* _Prompt_
With the first line below as the start and the line containing "have hmap : ((List.range" as the end, copy every line between them exactly, ends included.
=== Section Start ===
/-- The loop's start: the leaves, all queued. -/
theorem MergeInv.start {leaves : List Node} (h1 : 1 ≤ leaves.length) (hl : leaves.length ≤ 257)
    (hleaf : ∀ n ∈ leaves, n.isLeaf = true) : MergeInv leaves (Builder.ofLeaves leaves) := by
  obtain ⟨hn, hq⟩ := ofLeaves_eq leaves
  have hchild : ∀ m, (leaves.getD m Node.zero).children = [] := by
    intro m
    by_cases hm : m < leaves.length
    · rw [List.getD_eq_getElem _ _ hm]
      exact children_of_isLeaf (hleaf _ (List.getElem_mem hm))
    · rw [List.getD_eq_default _ _ (by omega)]; rfl
  have hci : childIndices leaves = [] := by
    unfold childIndices
    rw [List.flatMap_eq_nil_iff]
    intro n hx
    rw [children_of_isLeaf (hleaf n hx)]; rfl
  have hmap : ((List.range leaves.length).map (BitVec.ofNat 10)).map BitVec.toNat = List.range leaves.length := by
    rw [List.map_map]
    conv_rhs => rw [← List.map_id (List.range leaves.length)]
    refine List.map_congr_left fun i hi => ?_
    rw [List.mem_range] at hi
    exact ofNat_toNat_idx (by omega)
  refine ⟨by rw [hn]; exact List.take_length, by rw [hn, hq]; simp; omega, by rw [hq]; simpa using h1, ?_, ?_, ?_, ?_, ?_⟩
  · intro x
    rw [hn, hq, List.mem_map]
    constructor
    · rintro ⟨i, hi, rfl⟩
      rw [List.mem_range] at hi
      exact ⟨by rw [ofNat_toNat_idx (by omega)]; exact hi, fun m _ => by rw [hchild]; simp⟩
    · rintro ⟨hx, _⟩
      exact ⟨x.toNat, List.mem_range.2 hx, by simp⟩
  · rw [hq]
    refine List.Nodup.of_map BitVec.toNat ?_
    rw [hmap]; exact List.nodup_range
  · rw [hn, hq, hci, hmap]; simp
  · intro j hj hjl; rw [hn] at hjl; omega
  · rw [hn, hq]
    unfold freqSum
    congr 1
    rw [List.map_map]
    apply List.ext_getElem (by simp)
    intro i hi hi'
    simp only [List.length_map, List.length_range] at hi
    simp only [List.getElem_map, List.getElem_range, Function.comp_apply, nodeAt]
    rw [ofNat_toNat_idx (by omega), List.getD_eq_getElem _ _ hi]

theorem MergeInv.all {leaves : List Node} (h1 : 1 ≤ leaves.length) (hl : leaves.length ≤ 257)
    (hleaf : ∀ n ∈ leaves, n.isLeaf = true) (ht : (leaves.map fun n => n.freq.toNat).sum < 4294967296) (k : Nat) :
    MergeInv leaves ((Builder.ofLeaves leaves).mergeAll k) :=
  mergeAll_induction (fun _ _ h hb => h.turn hl ht hb) k _ (.start h1 hl hleaf)

/-! ### The leaves of a BUILD -/

theorem buildLeaves_isLeaf (s : State) : ∀ n ∈ s.buildLeaves, n.isLeaf = true ∧ n.lab = true := by
  intro n hn
  simp only [State.buildLeaves, List.mem_append, List.mem_filterMap, List.mem_singleton] at hn
  rcases hn with ⟨i, _, h⟩ | rfl
  · split at h
    · cases h
    · cases h; exact ⟨rfl, rfl⟩
  · exact ⟨rfl, rfl⟩

theorem buildLeaves_total (s : State) : (s.buildLeaves.map fun n => n.freq.toNat).sum = s.freqTotal := by
  have h : ∀ l : List Nat,
      ((l.filterMap fun i => if s.freqRead i = 0 then none else some (Node.leaf (BitVec.ofNat 9 i) (s.freqRead i))).map
        fun n => n.freq.toNat).sum = (l.map fun i => (s.freqRead i).toNat).sum := by
    intro l
    induction l with
    | nil => rfl
    | cons i l ih =>
      rw [List.filterMap_cons]
      split
      · rename_i h
        split at h
        · rename_i hz
          rw [ih, List.map_cons, List.sum_cons, hz]
          simp
        · cases h
      · rename_i h
        split at h
        · cases h
        · cases h
          rw [List.map_cons, List.sum_cons, ih, List.map_cons, List.sum_cons]
          rfl
  rw [State.buildLeaves, State.freqTotal, List.map_append, List.sum_append, h]
  rfl

/-- BUILD's tables when the total fits (R107, R108): what the loop keeps holds, and one node, the root, is queued. -/
theorem buildTables_spec (s : State) (h : s.freqTotal ≤ 0xFFFFFFFF) :
    MergeInv s.buildLeaves s.buildTables ∧ ∃ root, s.buildTables.queue = [root] := by
  have hl := buildLeaves_length s
  have hp := s.params.lastSym.isLt
  have hn : s.buildLeaves.length ≤ 257 := by
    have : s.params.nSym = s.params.lastSym.val + 1 := rfl
    omega
  refine ⟨MergeInv.all hl.1 hn (fun n hx => (buildLeaves_isLeaf s n hx).1) (by rw [buildLeaves_total]; omega) _, ?_⟩
  have hq : (Builder.ofLeaves s.buildLeaves).queue.length = s.buildLeaves.length := by simp [(ofLeaves_eq s.buildLeaves).2]
  exact List.length_eq_one_iff.1 (mergeAll_queue_length _ _ (by omega) (by omega))

/-- BUILD's own rule when the total fits (R108). -/
theorem buildRule_next (s : State) (h : s.freqTotal ≤ 0xFFFFFFFF) :
    ∃ root, s.buildTables.queue = [root] ∧ buildRule s = .next (s.buildDone s.buildTables.nodes root []) := by
  obtain ⟨_, root, hr⟩ := buildTables_spec s h
  refine ⟨root, hr, ?_⟩
  have he : extractMin s.buildTables.nodes [root] = some (root, []) := by simp [extractMin, leastOf]
  rw [buildRule, if_neg (by omega), hr, he]

/-! ### The tables at the end of the loop -/

/-- The first entries are the leaves. -/
theorem MergeInv.getElem_leaf {leaves : List Node} {b : Builder} (h : MergeInv leaves b) {j : Nat} (hj : j < b.nodes.length)
    (hk : j < leaves.length) : b.nodes[j] = leaves[j] := by
  have e : (b.nodes.take leaves.length)[j]? = leaves[j]? := congrArg (·[j]?) h.leaves_first
  rw [List.getElem?_take_of_lt hk, List.getElem?_eq_getElem hj, List.getElem?_eq_getElem hk] at e
  exact Option.some.inj e

/-- The facts about a finished table: the loop's invariant with the root alone in the queue. -/
theorem MergeInv.children_lt {leaves : List Node} {b : Builder} (h : MergeInv leaves b)
    (hleaf : ∀ n ∈ leaves, n.isLeaf = true) : ChildrenBelow b.nodes := by
  intro j hj x hx
  by_cases hk : j < leaves.length
  · have e : b.nodes.getD j Node.zero ∈ leaves := by
      rw [List.getD_eq_getElem _ _ hj, h.getElem_leaf hj hk]
      exact List.getElem_mem hk
    rw [children_of_isLeaf (hleaf _ e)] at hx
    cases hx
  · obtain ⟨a, c, hm⟩ := h.merges j (by omega) hj
    rw [List.getD_eq_getElem?_getD, hm.entry, Option.getD_some, mergeNode_children] at hx
    simp only [List.mem_cons, List.not_mem_nil, or_false] at hx
    rcases hx with rfl | rfl
    · exact hm.left.1
    · exact hm.right.1
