-- ==== Sys2Proof/Laws/Safety.lean ====
section
/-! SUPPORT. What the invariant of Safety.lean does not depend on. -/

namespace Sys2Proof.Machine

/-- The invariant speaks of the block alone: whatever the HOST, the SOURCE and the SINK hold, and whoever steps next, it stays. -/
theorem Inv.environment {s : State} (h : Inv s) (commands : List Word64) (tokens : List Token) (tail : SourceTail) (sink : Sink)
    (responses : List Word64) (received : List Sym) (turns : List Turn) (freeTurns : Nat) :
    Inv { s with commands := commands, tokens := tokens, sourceTail := tail, sink := sink, responses := responses,
                 received := received, turns := turns, freeTurns := freeTurns } where
  bounds := { h.bounds with }
  not_build := h.not_build
  queue_empty := h.queue_empty
  freqs_size := h.freqs_size
  depth_bound := h.depth_bound
  empty_tree := h.empty_tree
  loaded_tree := fun m t => { h.loaded_tree m t with }
  built_tree := fun t => { h.built_tree t with }
  builder := h.builder
  open_record := fun m => { h.open_record m with }
  decoding := fun m => { h.decoding m with }

end Sys2Proof.Machine
end

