/-- Settles O10: each stop is answered where the WALKER has no step and MODE is the stop's own. -/
theorem runsEndOrStickAsDefined : Obligations.RunsEndOrStickAsDefined := by
  intro s hc ht
  have hr : s.rst = false := rst_of_no_reset ht
  constructor
  · rw [step_eq_stop_iff hc hr (by decide), noStep_eq_runEnded]
    exact ⟨fun ⟨_, hm⟩ => ⟨hc, hm⟩, fun ⟨_, hm⟩ => ⟨walkerEnabled_of_idle hm, hm⟩⟩
  · rw [step_eq_stop_iff hc hr (by decide), step_eq_stop_iff hc hr (by decide), noStep_eq_stuckNoToken, noStep_eq_stuckNoSink,
      walkerStuck_iff, and_or_left]

end Sys2Proof.Machine
end

section
/-! PROOF. A clock edge with rst = 1 (70_reset_and_hazards.md R230, R231, 10_state.md R58): the step does not look at MODE, and the
outputs depend on nothing but rst before it and on the reset state after it. -/

namespace Sys2Proof.Machine

theorem step_of_reset_turn {s : State} {ts : List Turn} (h : s.turns = .reset :: ts) :
    step s = .next { s with turns := ts }.resetBlock := by
  simp only [step, takeTurn, h]

/-- A reset edge leaves no cause recorded and none enabled (R54). -/
@[simp] theorem irq_resetBlock (s : State) : s.resetBlock.irq = false := irq_resetWith s.params

/-- The outputs after a reset edge, if no further one comes next (R230). -/
theorem outputs_resetBlock {s : State} (h : s.rst = false) :
    s.resetBlock.outputs = ⟨true, false, false, false, none, false⟩ := by
  rw [outputs_of_not_rst (by exact h), irq_resetBlock]
  rfl

/-- Settles O9: the state after the edge is `State.resetBlock` of the state with the turn used up, written out. -/
theorem resetActsAlikeInEveryMode : Obligations.ResetActsAlikeInEveryMode := by
  intro s ts h
  refine ⟨outputs_of_rst ((rst_iff s).2 ⟨ts, h⟩), _, step_of_reset_turn h, rfl, fun hts => ?_⟩
  exact outputs_resetBlock (s := { s with turns := ts }) (rst_of_no_reset hts)

end Sys2Proof.Machine
end
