-- ==== Sys2Proof/Syntax.lean ====
section
/-! DEFINITION. The command set: one constructor per row of spec/opcode_table.json (R47). -/

namespace Sys2Proof

/-- The fourteen commands (R47). A command has no operand field: its operands are whole `ARG` registers (R48). The aliases
`U32_ANY` and `DICE` are `advance` and `u32To`, bit for bit (R55, R81). -/
inductive Instr where
  | seed
  | ldst
  | clrErr
  | mix32
  | advance
  | u32To
  | u32In
  | s32In
  | oneIn
  | unitFromBits
  | eunitFromBits
  | floatUnit
  | floatEunit
  | shuffle
deriving DecidableEq, Repr

/-- Every command, in the table's order. -/
def Instr.all : List Instr :=
  [.seed, .ldst, .clrErr, .mix32, .advance, .u32To, .u32In, .s32In, .oneIn, .unitFromBits, .eunitFromBits,
   .floatUnit, .floatEunit, .shuffle]

end Sys2Proof
end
=== Section End ===
* _Task result_
/-- The loop's start: the leaves, all queued. -/
theorem MergeInv.start {leaves : List Node} (h1 : 1 ≤ leaves.length) (hl : leaves.length ≤ 257)
    (hleaf : ∀ n ∈ leaves, n.isLeaf = true) : MergeInv leaves (Builder.ofLeaves leaves) := by
  obtain ⟨hn, hq⟩ := ofLeaves_eq leaves
  have hchild : ∀ m, (leaves.getD m Node.zero).children = [] := by
    intro m
    by_cases hm : m < leaves.length
    · rw [List.getD_eq_getElem _ _ hm]
      exact children_of_isLeaf (hleaf _ (List.getElem_mem hm))
    · rw [List.getD_eq_default _ _ (by omega)]; rfl
  have hci : childIndices leaves = [] := by
    unfold childIndices
    rw [List.flatMap_eq_nil_iff]
    intro n hx
    rw [children_of_isLeaf (hleaf n hx)]; rfl
  have hmap : ((List.range leaves.length).map (BitVec.ofNat 10)).map BitVec.toNat = List.range leaves.length := by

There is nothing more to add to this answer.